Larten shrugged. “I was drunk. I forgot about my vampiric breath. Before I knew it, a mob had formed and I was chased out of town. I was almost trapped in the open and burned alive.”
When Wester and Yebba had stopped laughing, Yebba said, “Why didn’t you flit? They couldn’t have troubled you once you hit top speed and vanished from sight.”
Larten’s blush deepened and Wester had to answer for him. “He can’t flit when he’s drunk—he loses his sense of coordination and can’t run that fast.”
The pair fell apart with laughter. Larten sniffed angrily, but his lips were twitching at the corners. Eventually he burst out laughing too. When their fit had passed, Wester trudged down to order food and ale, then the three of them waited for the
After a few drinks downstairs, the three young vampires went in search of whatever pleasures they could find. They were adept at sniffing out all of the hidden delights of a town.
The trio gained admittance to a boxing match that they enjoyed greatly, wagering heavily on the outcome. Vampires usually didn’t bother with money, but Cubs often stole from sleeping humans when they fed. Superstitious people thought that vampires were fanged beasts who ripped open the throats of their targets. In reality they normally slipped into a bedroom, made a small cut on the arm or leg of a sleeping human, drank just enough blood to sate their hunger, then used their spit to close the wound.
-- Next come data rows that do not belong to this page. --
-- ==== Sys2Proof/Laws/State.lean ====
section
/-! SUPPORT. What each shared update of State leaves in each field, so that no proof unfolds an update. -/

namespace Sys2Proof.Machine

@[simp] theorem State.goto_regs (s : State) (p : Phase) : (s.goto p).regs = s.regs := rfl
@[simp] theorem State.goto_busy (s : State) (p : Phase) : (s.goto p).busy = s.busy := rfl
@[simp] theorem State.goto_ovr (s : State) (p : Phase) : (s.goto p).ovr = s.ovr := rfl
@[simp] theorem State.goto_result (s : State) (p : Phase) : (s.goto p).result = s.result := rfl
@[simp] theorem State.goto_devError (s : State) (p : Phase) : (s.goto p).devError = s.devError := rfl
@[simp] theorem State.goto_ctx (s : State) (p : Phase) : (s.goto p).ctx = s.ctx := rfl
@[simp] theorem State.goto_phase (s : State) (p : Phase) : (s.goto p).phase = p := rfl
@[simp] theorem State.goto_lat (s : State) (p : Phase) : (s.goto p).lat = s.lat := rfl
@[simp] theorem State.goto_n (s : State) (p : Phase) : (s.goto p).n = s.n := rfl
@[simp] theorem State.goto_i (s : State) (p : Phase) : (s.goto p).i = s.i := rfl
@[simp] theorem State.goto_nb (s : State) (p : Phase) : (s.goto p).nb = s.nb := rfl
@[simp] theorem State.goto_tb (s : State) (p : Phase) : (s.goto p).tb = s.tb := rfl
@[simp] theorem State.goto_j (s : State) (p : Phase) : (s.goto p).j = s.j := rfl
@[simp] theorem State.goto_st (s : State) (p : Phase) : (s.goto p).st = s.st := rfl
@[simp] theorem State.goto_acc (s : State) (p : Phase) : (s.goto p).acc = s.acc := rfl
@[simp] theorem State.goto_L (s : State) (p : Phase) : (s.goto p).L = s.L := rfl
@[simp] theorem State.goto_lockHeld (s : State) (p : Phase) : (s.goto p).lockHeld = s.lockHeld := rfl
@[simp] theorem State.goto_lockInst (s : State) (p : Phase) : (s.goto p).lockInst = s.lockInst := rfl
@[simp] theorem State.goto_pres (s : State) (p : Phase) : (s.goto p).pres = s.pres := rfl
@[simp] theorem State.goto_pcode (s : State) (p : Phase) : (s.goto p).pcode = s.pcode := rfl
@[simp] theorem State.goto_mem (s : State) (p : Phase) : (s.goto p).mem = s.mem := rfl
@[simp] theorem State.goto_refuses (s : State) (p : Phase) : (s.goto p).refuses = s.refuses := rfl
@[simp] theorem State.goto_dev (s : State) (p : Phase) : (s.goto p).dev = s.dev := rfl
@[simp] theorem State.goto_sched (s : State) (p : Phase) : (s.goto p).sched = s.sched := rfl
@[simp] theorem State.goto_readData (s : State) (p : Phase) : (s.goto p).readData = s.readData := rfl
@[simp] theorem State.goto_trace (s : State) (p : Phase) : (s.goto p).trace = s.trace := rfl

@[simp] theorem State.emit_regs (s : State) (rs : List Request) : (s.emit rs).regs = s.regs := rfl
@[simp] theorem State.emit_busy (s : State) (rs : List Request) : (s.emit rs).busy = s.busy := rfl
@[simp] theorem State.emit_ovr (s : State) (rs : List Request) : (s.emit rs).ovr = s.ovr := rfl
@[simp] theorem State.emit_result (s : State) (rs : List Request) : (s.emit rs).result = s.result := rfl
@[simp] theorem State.emit_devError (s : State) (rs : List Request) : (s.emit rs).devError = s.devError := rfl
@[simp] theorem State.emit_ctx (s : State) (rs : List Request) : (s.emit rs).ctx = s.ctx := rfl
@[simp] theorem State.emit_phase (s : State) (rs : List Request) : (s.emit rs).phase = s.phase := rfl
@[simp] theorem State.emit_lat (s : State) (rs : List Request) : (s.emit rs).lat = s.lat := rfl
@[simp] theorem State.emit_n (s : State) (rs : List Request) : (s.emit rs).n = s.n := rfl
@[simp] theorem State.emit_i (s : State) (rs : List Request) : (s.emit rs).i = s.i := rfl
@[simp] theorem State.emit_nb (s : State) (rs : List Request) : (s.emit rs).nb = s.nb := rfl
@[simp] theorem State.emit_tb (s : State) (rs : List Request) : (s.emit rs).tb = s.tb := rfl
@[simp] theorem State.emit_j (s : State) (rs : List Request) : (s.emit rs).j = s.j := rfl
@[simp] theorem State.emit_st (s : State) (rs : List Request) : (s.emit rs).st = s.st := rfl
@[simp] theorem State.emit_acc (s : State) (rs : List Request) : (s.emit rs).acc = s.acc := rfl
@[simp] theorem State.emit_L (s : State) (rs : List Request) : (s.emit rs).L = s.L := rfl
@[simp] theorem State.emit_lockHeld (s : State) (rs : List Request) : (s.emit rs).lockHeld = s.lockHeld := rfl
@[simp] theorem State.emit_lockInst (s : State) (rs : List Request) : (s.emit rs).lockInst = s.lockInst := rfl
@[simp] theorem State.emit_pres (s : State) (rs : List Request) : (s.emit rs).pres = s.pres := rfl
@[simp] theorem State.emit_pcode (s : State) (rs : List Request) : (s.emit rs).pcode = s.pcode := rfl
@[simp] theorem State.emit_mem (s : State) (rs : List Request) : (s.emit rs).mem = s.mem := rfl
@[simp] theorem State.emit_refuses (s : State) (rs : List Request) : (s.emit rs).refuses = s.refuses := rfl
@[simp] theorem State.emit_dev (s : State) (rs : List Request) : (s.emit rs).dev = s.dev := rfl
@[simp] theorem State.emit_sched (s : State) (rs : List Request) : (s.emit rs).sched = s.sched := rfl
@[simp] theorem State.emit_readData (s : State) (rs : List Request) : (s.emit rs).readData = s.readData := rfl
@[simp] theorem State.emit_trace (s : State) (rs : List Request) : (s.emit rs).trace = s.trace ++ rs := rfl

@[simp] theorem State.fail_regs (s : State) (r : BitVec 4) (c : Word) : (s.fail r c).regs = s.regs := rfl
@[simp] theorem State.fail_busy (s : State) (r : BitVec 4) (c : Word) : (s.fail r c).busy = s.busy := rfl
@[simp] theorem State.fail_ovr (s : State) (r : BitVec 4) (c : Word) : (s.fail r c).ovr = s.ovr := rfl
@[simp] theorem State.fail_result (s : State) (r : BitVec 4) (c : Word) : (s.fail r c).result = s.result := rfl
@[simp] theorem State.fail_devError (s : State) (r : BitVec 4) (c : Word) : (s.fail r c).devError = s.devError := rfl
@[simp] theorem State.fail_ctx (s : State) (r : BitVec 4) (c : Word) : (s.fail r c).ctx = s.ctx := rfl
@[simp] theorem State.fail_phase (s : State) (r : BitVec 4) (c : Word) : (s.fail r c).phase = s.phase := rfl
@[simp] theorem State.fail_lat (s : State) (r : BitVec 4) (c : Word) : (s.fail r c).lat = s.lat := rfl
@[simp] theorem State.fail_n (s : State) (r : BitVec 4) (c : Word) : (s.fail r c).n = s.n := rfl
@[simp] theorem State.fail_i (s : State) (r : BitVec 4) (c : Word) : (s.fail r c).i = s.i := rfl
@[simp] theorem State.fail_nb (s : State) (r : BitVec 4) (c : Word) : (s.fail r c).nb = s.nb := rfl
@[simp] theorem State.fail_tb (s : State) (r : BitVec 4) (c : Word) : (s.fail r c).tb = s.tb := rfl
@[simp] theorem State.fail_j (s : State) (r : BitVec 4) (c : Word) : (s.fail r c).j = s.j := rfl
@[simp] theorem State.fail_st (s : State) (r : BitVec 4) (c : Word) : (s.fail r c).st = s.st := rfl
@[simp] theorem State.fail_acc (s : State) (r : BitVec 4) (c : Word) : (s.fail r c).acc = s.acc := rfl
@[simp] theorem State.fail_L (s : State) (r : BitVec 4) (c : Word) : (s.fail r c).L = s.L := rfl
@[simp] theorem State.fail_lockHeld (s : State) (r : BitVec 4) (c : Word) : (s.fail r c).lockHeld = s.lockHeld := rfl
@[simp] theorem State.fail_lockInst (s : State) (r : BitVec 4) (c : Word) : (s.fail r c).lockInst = s.lockInst := rfl
@[simp] theorem State.fail_pres (s : State) (r : BitVec 4) (c : Word) : (s.fail r c).pres = r := rfl
@[simp] theorem State.fail_pcode (s : State) (r : BitVec 4) (c : Word) : (s.fail r c).pcode = c := rfl
@[simp] theorem State.fail_mem (s : State) (r : BitVec 4) (c : Word) : (s.fail r c).mem = s.mem := rfl
@[simp] theorem State.fail_refuses (s : State) (r : BitVec 4) (c : Word) : (s.fail r c).refuses = s.refuses := rfl
@[simp] theorem State.fail_dev (s : State) (r : BitVec 4) (c : Word) : (s.fail r c).dev = s.dev := rfl
@[simp] theorem State.fail_sched (s : State) (r : BitVec 4) (c : Word) : (s.fail r c).sched = s.sched := rfl
@[simp] theorem State.fail_readData (s : State) (r : BitVec 4) (c : Word) : (s.fail r c).readData = s.readData := rfl
@[simp] theorem State.fail_trace (s : State) (r : BitVec 4) (c : Word) : (s.fail r c).trace = s.trace := rfl

@[simp] theorem State.finish_regs (s : State) (r : BitVec 4) : (s.finish r).regs = s.regs := rfl
@[simp] theorem State.finish_busy (s : State) (r : BitVec 4) : (s.finish r).busy = s.busy := rfl
@[simp] theorem State.finish_ovr (s : State) (r : BitVec 4) : (s.finish r).ovr = s.ovr := rfl
@[simp] theorem State.finish_result (s : State) (r : BitVec 4) : (s.finish r).result = s.result := rfl
@[simp] theorem State.finish_devError (s : State) (r : BitVec 4) : (s.finish r).devError = s.devError := rfl
@[simp] theorem State.finish_ctx (s : State) (r : BitVec 4) : (s.finish r).ctx = s.ctx := rfl
@[simp] theorem State.finish_phase (s : State) (r : BitVec 4) : (s.finish r).phase = .done := rfl
@[simp] theorem State.finish_lat (s : State) (r : BitVec 4) : (s.finish r).lat = s.lat := rfl
@[simp] theorem State.finish_n (s : State) (r : BitVec 4) : (s.finish r).n = s.n := rfl
@[simp] theorem State.finish_i (s : State) (r : BitVec 4) : (s.finish r).i = s.i := rfl
@[simp] theorem State.finish_nb (s : State) (r : BitVec 4) : (s.finish r).nb = s.nb := rfl
@[simp] theorem State.finish_tb (s : State) (r : BitVec 4) : (s.finish r).tb = s.tb := rfl
@[simp] theorem State.finish_j (s : State) (r : BitVec 4) : (s.finish r).j = s.j := rfl
@[simp] theorem State.finish_st (s : State) (r : BitVec 4) : (s.finish r).st = s.st := rfl
@[simp] theorem State.finish_acc (s : State) (r : BitVec 4) : (s.finish r).acc = s.acc := rfl
@[simp] theorem State.finish_L (s : State) (r : BitVec 4) : (s.finish r).L = s.L := rfl
@[simp] theorem State.finish_lockHeld (s : State) (r : BitVec 4) : (s.finish r).lockHeld = s.lockHeld := rfl
@[simp] theorem State.finish_lockInst (s : State) (r : BitVec 4) : (s.finish r).lockInst = s.lockInst := rfl
@[simp] theorem State.finish_pres (s : State) (r : BitVec 4) : (s.finish r).pres = r := rfl
@[simp] theorem State.finish_pcode (s : State) (r : BitVec 4) : (s.finish r).pcode = s.pcode := rfl
@[simp] theorem State.finish_mem (s : State) (r : BitVec 4) : (s.finish r).mem = s.mem := rfl
@[simp] theorem State.finish_refuses (s : State) (r : BitVec 4) : (s.finish r).refuses = s.refuses := rfl
@[simp] theorem State.finish_dev (s : State) (r : BitVec 4) : (s.finish r).dev = s.dev := rfl
@[simp] theorem State.finish_sched (s : State) (r : BitVec 4) : (s.finish r).sched = s.sched := rfl
@[simp] theorem State.finish_readData (s : State) (r : BitVec 4) : (s.finish r).readData = s.readData := rfl
@[simp] theorem State.finish_trace (s : State) (r : BitVec 4) : (s.finish r).trace = s.trace := rfl

@[simp] theorem State.complete_regs (s : State) : (s.complete).regs = s.regs := rfl
@[simp] theorem State.complete_busy (s : State) : (s.complete).busy = false := rfl
@[simp] theorem State.complete_ovr (s : State) : (s.complete).ovr = s.ovr := rfl
@[simp] theorem State.complete_result (s : State) : (s.complete).result = s.pres := rfl
@[simp] theorem State.complete_devError (s : State) : (s.complete).devError = shownError s.pres s.pcode := rfl
@[simp] theorem State.complete_ctx (s : State) : (s.complete).ctx = s.ctx := rfl
@[simp] theorem State.complete_phase (s : State) : (s.complete).phase = .idle := rfl
@[simp] theorem State.complete_lat (s : State) : (s.complete).lat = s.lat := rfl
@[simp] theorem State.complete_n (s : State) : (s.complete).n = 0 := rfl
@[simp] theorem State.complete_i (s : State) : (s.complete).i = 0 := rfl
@[simp] theorem State.complete_nb (s : State) : (s.complete).nb = 0 := rfl
@[simp] theorem State.complete_tb (s : State) : (s.complete).tb = 0 := rfl
@[simp] theorem State.complete_j (s : State) : (s.complete).j = 0 := rfl
@[simp] theorem State.complete_st (s : State) : (s.complete).st = 0 := rfl
@[simp] theorem State.complete_acc (s : State) : (s.complete).acc = 0 := rfl
@[simp] theorem State.complete_L (s : State) : (s.complete).L = 0 := rfl
@[simp] theorem State.complete_lockHeld (s : State) : (s.complete).lockHeld = s.lockHeld := rfl
@[simp] theorem State.complete_lockInst (s : State) : (s.complete).lockInst = s.lockInst := rfl
@[simp] theorem State.complete_pres (s : State) : (s.complete).pres = s.pres := rfl
@[simp] theorem State.complete_pcode (s : State) : (s.complete).pcode = s.pcode := rfl
@[simp] theorem State.complete_mem (s : State) : (s.complete).mem = s.mem := rfl
@[simp] theorem State.complete_refuses (s : State) : (s.complete).refuses = s.refuses := rfl
@[simp] theorem State.complete_dev (s : State) : (s.complete).dev = s.dev := rfl
@[simp] theorem State.complete_sched (s : State) : (s.complete).sched = s.sched := rfl
@[simp] theorem State.complete_readData (s : State) : (s.complete).readData = s.readData := rfl
@[simp] theorem State.complete_trace (s : State) : (s.complete).trace = s.trace := rfl

@[simp] theorem State.storeByte_regs (s : State) (a : Word) (v : Byte) : (s.storeByte a v).regs = s.regs := rfl
@[simp] theorem State.storeByte_busy (s : State) (a : Word) (v : Byte) : (s.storeByte a v).busy = s.busy := rfl
@[simp] theorem State.storeByte_ovr (s : State) (a : Word) (v : Byte) : (s.storeByte a v).ovr = s.ovr := rfl
@[simp] theorem State.storeByte_result (s : State) (a : Word) (v : Byte) : (s.storeByte a v).result = s.result := rfl
@[simp] theorem State.storeByte_devError (s : State) (a : Word) (v : Byte) : (s.storeByte a v).devError = s.devError := rfl
@[simp] theorem State.storeByte_ctx (s : State) (a : Word) (v : Byte) : (s.storeByte a v).ctx = s.ctx := rfl
@[simp] theorem State.storeByte_phase (s : State) (a : Word) (v : Byte) : (s.storeByte a v).phase = s.phase := rfl
@[simp] theorem State.storeByte_lat (s : State) (a : Word) (v : Byte) : (s.storeByte a v).lat = s.lat := rfl
@[simp] theorem State.storeByte_n (s : State) (a : Word) (v : Byte) : (s.storeByte a v).n = s.n := rfl
@[simp] theorem State.storeByte_i (s : State) (a : Word) (v : Byte) : (s.storeByte a v).i = s.i := rfl
@[simp] theorem State.storeByte_nb (s : State) (a : Word) (v : Byte) : (s.storeByte a v).nb = s.nb := rfl
@[simp] theorem State.storeByte_tb (s : State) (a : Word) (v : Byte) : (s.storeByte a v).tb = s.tb := rfl
@[simp] theorem State.storeByte_j (s : State) (a : Word) (v : Byte) : (s.storeByte a v).j = s.j := rfl
@[simp] theorem State.storeByte_st (s : State) (a : Word) (v : Byte) : (s.storeByte a v).st = s.st := rfl
@[simp] theorem State.storeByte_acc (s : State) (a : Word) (v : Byte) : (s.storeByte a v).acc = s.acc := rfl
@[simp] theorem State.storeByte_L (s : State) (a : Word) (v : Byte) : (s.storeByte a v).L = s.L := rfl
@[simp] theorem State.storeByte_lockHeld (s : State) (a : Word) (v : Byte) : (s.storeByte a v).lockHeld = s.lockHeld := rfl
@[simp] theorem State.storeByte_lockInst (s : State) (a : Word) (v : Byte) : (s.storeByte a v).lockInst = s.lockInst := rfl
@[simp] theorem State.storeByte_pres (s : State) (a : Word) (v : Byte) : (s.storeByte a v).pres = s.pres := rfl
@[simp] theorem State.storeByte_pcode (s : State) (a : Word) (v : Byte) : (s.storeByte a v).pcode = s.pcode := rfl
@[simp] theorem State.storeByte_mem (s : State) (a : Word) (v : Byte) : (s.storeByte a v).mem = Memory.store s.mem a.toNat v := rfl
@[simp] theorem State.storeByte_refuses (s : State) (a : Word) (v : Byte) : (s.storeByte a v).refuses = s.refuses := rfl
@[simp] theorem State.storeByte_dev (s : State) (a : Word) (v : Byte) : (s.storeByte a v).dev = s.dev := rfl
@[simp] theorem State.storeByte_sched (s : State) (a : Word) (v : Byte) : (s.storeByte a v).sched = s.sched := rfl
@[simp] theorem State.storeByte_readData (s : State) (a : Word) (v : Byte) : (s.storeByte a v).readData = s.readData := rfl
@[simp] theorem State.storeByte_trace (s : State) (a : Word) (v : Byte) : (s.storeByte a v).trace = s.trace := rfl

end Sys2Proof.Machine
end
Larten studied the scars on his fingertips during a rest between rounds. He had been blooded the traditional way. Seba sliced the tips of Larten’s fingers with his hard, sharp nails, then cut his own and pumped blood into his assistant. Larten was proud of the scars, though sometimes when he studied them he felt a stab of guilt. They reminded him of Seba and he wondered what his master would think of his student’s recent behavior.
Larten and Seba had parted on bad terms, but had made their peace since then. Larten worried that by gambling, drinking and stealing, he and Wester were soiling their master’s good name. Wester often had to remind him (especially when Larten had too much to drink and was in a maudlin mood) that Seba had told them to work their human interests out of their system. There were lots of other vampires going through the same thing. They were called Cubs by the older members of the clan.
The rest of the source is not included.